··· ENTRIES SUPPLIED ···
theorem Chip.applyLanes_within (s : Chip) (old : Chip) :
    Within 0x450100000000000000000080000000000000000000000000000000000000000000000000000000001e00000000000000000000010016f000000000000002380200000000 0x22a0 s (Chip.applyLanes s old) := by
  unfold Chip.applyLanes
  repeat' first
    | (extract_lets +onlyGivenNames x; refine .cut (x := x) ?_ ?_; rotate_left; clear_value x; intro _; rotate_left; subst x)
    | (extract_lets +onlyGivenNames x; refine .cut (x := x.2) ?_ ?_; rotate_left; clear_value x; intro _; rotate_left; subst x)
    | (extract_lets +onlyGivenNames x; refine .cut (x := x.2.2) ?_ ?_; rotate_left; clear_value x; intro _; rotate_left; subst x)
    | (extract_lets +onlyGivenNames x; clear_value x)
    | extract_lets +onlyGivenNames _
    | with_reducible apply Within.refl
    | with_reducible assumption
    | decide
    | with_reducible apply Within.step (Chip.endLaneWork_within _ _)
    | with_reducible apply Within.step (Chip.laneDown_within _ _)
    | with_reducible apply Within.step (Chip.laneReset_within _ _)
    | with_reducible apply Within.step (Chip.laneToHunt_within _ _)
    | with_reducible apply Within.step (Chip.laneTryMeasure_within _ _)
    | with_reducible apply Within.wr
    | (with_reducible apply Within.each; rotate_left; intro _ _ _)
    | (with_reducible apply Within.onlyIf; rotate_left; intro _ _)
    | split

theorem Chip.applyComparators_within (s : Chip) (old : Chip) (levels : List Int) :
    Within 0x200000000000000023ff0000000000000000000000000000000000000040000000000000000000000000000000000000 0x1c800 s (Chip.applyComparators s old levels) := by
  unfold Chip.applyComparators
  repeat' first
    | (extract_lets +onlyGivenNames x; refine .cut (x := x) ?_ ?_; rotate_left; clear_value x; intro _; rotate_left; subst x)
    | (extract_lets +onlyGivenNames x; refine .cut (x := x.2) ?_ ?_; rotate_left; clear_value x; intro _; rotate_left; subst x)
    | (extract_lets +onlyGivenNames x; refine .cut (x := x.2.2) ?_ ?_; rotate_left; clear_value x; intro _; rotate_left; subst x)
    | (extract_lets +onlyGivenNames x; clear_value x)
    | extract_lets +onlyGivenNames _
    | with_reducible apply Within.refl
    | with_reducible assumption
    | decide
    | with_reducible apply Within.step (Chip.comparatorApplied_within _ _ _ _)
    | (with_reducible apply Within.each; rotate_left; intro _ _ _)
    | split
    | with_reducible apply Within.set_converter

theorem Chip.applyFaults_within (s : Chip) :
    Within 0x18000000000000000000000000000000000000000000000000000000000000000000000000000000000000000000000000000 0x800 s (Chip.applyFaults s) := by
  unfold Chip.applyFaults
  repeat' first
    | (extract_lets +onlyGivenNames x; refine .cut (x := x) ?_ ?_; rotate_left; clear_value x; intro _; rotate_left; subst x)
    | (extract_lets +onlyGivenNames x; refine .cut (x := x.2) ?_ ?_; rotate_left; clear_value x; intro _; rotate_left; subst x)
    | (extract_lets +onlyGivenNames x; refine .cut (x := x.2.2) ?_ ?_; rotate_left; clear_value x; intro _; rotate_left; subst x)
    | (extract_lets +onlyGivenNames x; clear_value x)
    | extract_lets +onlyGivenNames _
    | with_reducible apply Within.refl
    | with_reducible assumption
    | decide
    | with_reducible apply Within.wr
    | (with_reducible apply Within.each; rotate_left; intro _ _ _)
    | split
    | with_reducible apply Within.set_faults

theorem Chip.designatePower_within (s : Chip) :
    Within 0xfc00000000000000000000000000000000000000000000000000000000 0 s (Chip.designatePower s) := by
  unfold Chip.designatePower
  repeat' first
    | (extract_lets +onlyGivenNames x; refine .cut (x := x) ?_ ?_; rotate_left; clear_value x; intro _; rotate_left; subst x)
    | (extract_lets +onlyGivenNames x; refine .cut (x := x.2) ?_ ?_; rotate_left; clear_value x; intro _; rotate_left; subst x)
    | (extract_lets +onlyGivenNames x; refine .cut (x := x.2.2) ?_ ?_; rotate_left; clear_value x; intro _; rotate_left; subst x)
    | (extract_lets +onlyGivenNames x; clear_value x)
    | extract_lets +onlyGivenNames _
    | with_reducible apply Within.refl
    | with_reducible assumption
    | decide
    | with_reducible apply Chip.coldFieldsAt_within
    | with_reducible apply Within.wr
    | (with_reducible apply Within.each; rotate_left; intro _ _ _)
    | split

theorem Chip.takeImage_within (s : Chip) (old : Chip) (second : Bool) (c : SlotCopy) (levels : List Int) :
    Within 0x2400004501000000000000000000800000000000018000200000000000000023ff0014000000004c1c00ffde00000000000000004000010016f000000000227302380200038000 0x1a9eea8 s (Chip.takeImage s old second c levels) := by
  unfold Chip.takeImage
  repeat' first
    | (extract_lets +onlyGivenNames x; refine .cut (x := x) ?_ ?_; rotate_left; clear_value x; intro _; rotate_left; subst x)
    | (extract_lets +onlyGivenNames x; refine .cut (x := x.2) ?_ ?_; rotate_left; clear_value x; intro _; rotate_left; subst x)
    | (extract_lets +onlyGivenNames x; refine .cut (x := x.2.2) ?_ ?_; rotate_left; clear_value x; intro _; rotate_left; subst x)
    | (extract_lets +onlyGivenNames x; clear_value x)
    | extract_lets +onlyGivenNames _
    | with_reducible apply Within.refl
    | with_reducible assumption
    | decide
    | with_reducible apply Within.step (Chip.applyComparators_within _ _ _)
    | with_reducible apply Within.step (Chip.applyFaults_within _)
    | with_reducible apply Within.step (Chip.applyLanes_within _ _)
    | with_reducible apply Within.step (Chip.applyOutputs_within _ _)
    | with_reducible apply Within.step (Chip.clearBroken_within _)
    | with_reducible apply Within.step (Chip.convertersApplied_within _)
    | with_reducible apply Within.step (Chip.designatePower_within _)
    | with_reducible apply Within.step (Chip.engineDefault_within _ _)
    | with_reducible apply Within.step (Chip.engineStat_within _)
    | with_reducible apply Within.step (Chip.gooseStart_within _)
    | with_reducible apply Within.step (Chip.liveDefault_within _)
    | with_reducible apply Within.step (Chip.queuePage_within _ _ _)
    | with_reducible apply Within.step (Chip.startPorts_within _)
    | with_reducible apply Chip.wrBytes_within
    | with_reducible apply Within.wrFlag
    | with_reducible apply Within.wr
    | (with_reducible apply Within.each; rotate_left; intro _ _ _)
    | split
    | with_reducible apply Within.set_security
    | with_reducible apply Within.set_modes
    | with_reducible apply Within.set_thermal

theorem Chip.commitImage_within (s : Chip) (old : Chip) (second : Bool) (c : SlotCopy) (levels : List Int) (edges : Bool) :
    Within 0x240000450100000000000000000080000044c000018000200000000000090023ff0814000000004c1c00ffde02000000000000004000010016f000000017e27302380200038010 0x1b9eeec s (Chip.commitImage s old second c levels edges) := by
  unfold Chip.commitImage
  repeat' first
    | (extract_lets +onlyGivenNames x; refine .cut (x := x) ?_ ?_; rotate_left; clear_value x; intro _; rotate_left; subst x)
    | (extract_lets +onlyGivenNames x; refine .cut (x := x.2) ?_ ?_; rotate_left; clear_value x; intro _; rotate_left; subst x)
    | (extract_lets +onlyGivenNames x; refine .cut (x := x.2.2) ?_ ?_; rotate_left; clear_value x; intro _; rotate_left; subst x)
    | (extract_lets +onlyGivenNames x; clear_value x)
    | extract_lets +onlyGivenNames _
    | with_reducible apply Within.refl
    | with_reducible assumption
    | decide
    | with_reducible apply Within.step (Chip.hop_within _ _ _)
    | with_reducible apply Within.step (Chip.setPtp_within _ _ _)
    | with_reducible apply Within.step (Chip.startGrid_within _)
    | with_reducible apply Within.step (Chip.takeImage_within _ _ _ _ _)
    | with_reducible apply Within.wr
    | split

theorem Chip.statusEvent_within (s : Chip) (status : Nat) :
    Within 0 0x800 s (Chip.statusEvent s status) := by
  unfold Chip.statusEvent
  repeat' first
    | (extract_lets +onlyGivenNames x; refine .cut (x := x) ?_ ?_; rotate_left; clear_value x; intro _; rotate_left; subst x)
    | (extract_lets +onlyGivenNames x; refine .cut (x := x.2) ?_ ?_; rotate_left; clear_value x; intro _; rotate_left; subst x)
    | (extract_lets +onlyGivenNames x; refine .cut (x := x.2.2) ?_ ?_; rotate_left; clear_value x; intro _; rotate_left; subst x)
    | (extract_lets +onlyGivenNames x; clear_value x)
    | extract_lets +onlyGivenNames _
    | with_reducible apply Within.refl
    | with_reducible assumption
    | decide
    | with_reducible apply Within.step (Chip.raise_within _ _)
    | split

theorem statusField_within (second : Bool) (F : Nat) (hA : F.testBit Fld.imageStat_statusA.ctorIdx = true)
    (hB : F.testBit Fld.imageStat_statusB.ctorIdx = true) : F.testBit (statusField second).ctorIdx = true := by
  cases second
  · exact hA
  · exact hB

theorem Chip.tryCandidates_within (s : Chip) (levels : List Int) (edges : Bool) (z3 : List (Bool × SlotCopy)) :
    Within 0x201ff48f08000000fa5fffe7dff000003f003fc01f8008007ff44c0f805f1003ff000ffe07e097e27ff0fd5fffe00004c1c71ffdf8201fffff9e607fff000010016fff01e0f17e27302380200078017 0x1bdeefd s (Chip.tryCandidates s levels edges z3).2 := by
  induction z3 generalizing s with
  | nil => exact .refl
  | cons e l ih =>
    obtain ⟨second, c⟩ := e
    unfold Chip.tryCandidates
    extract_lets +onlyGivenNames x
    have k : Within 0x201ff48f08000000fa5fffe7dff000003f003fc01f8008007ff44c0f805f1003ff000ffe07e097e27ff0fd5fffe00004c1c71ffdf8201fffff9e607fff000010016fff01e0f17e27302380200078017 0x1bdeefd s x := .step (Chip.readFlash_within _ _) .refl (by decide) (by decide)
    clear_value x
    split
    · exact .step (ih _) (k.wr _ _ _ (statusField_within _ _ (by decide) (by decide))) (by decide) (by decide)
    · split
      · next h =>
        exact .step (Chip.commitImage_within _ _ _ _ _ _) (.step (Chip.stage_within _ _ _ h) k (by decide) (by decide))
          (by decide) (by decide)
      · exact .step (ih _) (k.wr _ _ _ (statusField_within _ _ (by decide) (by decide))) (by decide) (by decide)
···
• TASK ITEM
If a line in the records above includes the string "List", copy it.

• TASK OUTPUT
theorem Chip.applyComparators_within (s : Chip) (old : Chip) (levels : List Int) :
theorem Chip.takeImage_within (s : Chip) (old : Chip) (second : Bool) (c : SlotCopy) (levels : List Int) :
theorem Chip.commitImage_within (s : Chip) (old : Chip) (second : Bool) (c : SlotCopy) (levels : List Int) (edges : Bool) :
theorem Chip.tryCandidates_within (s : Chip) (levels : List Int) (edges : Bool) (z3 : List (Bool × SlotCopy)) :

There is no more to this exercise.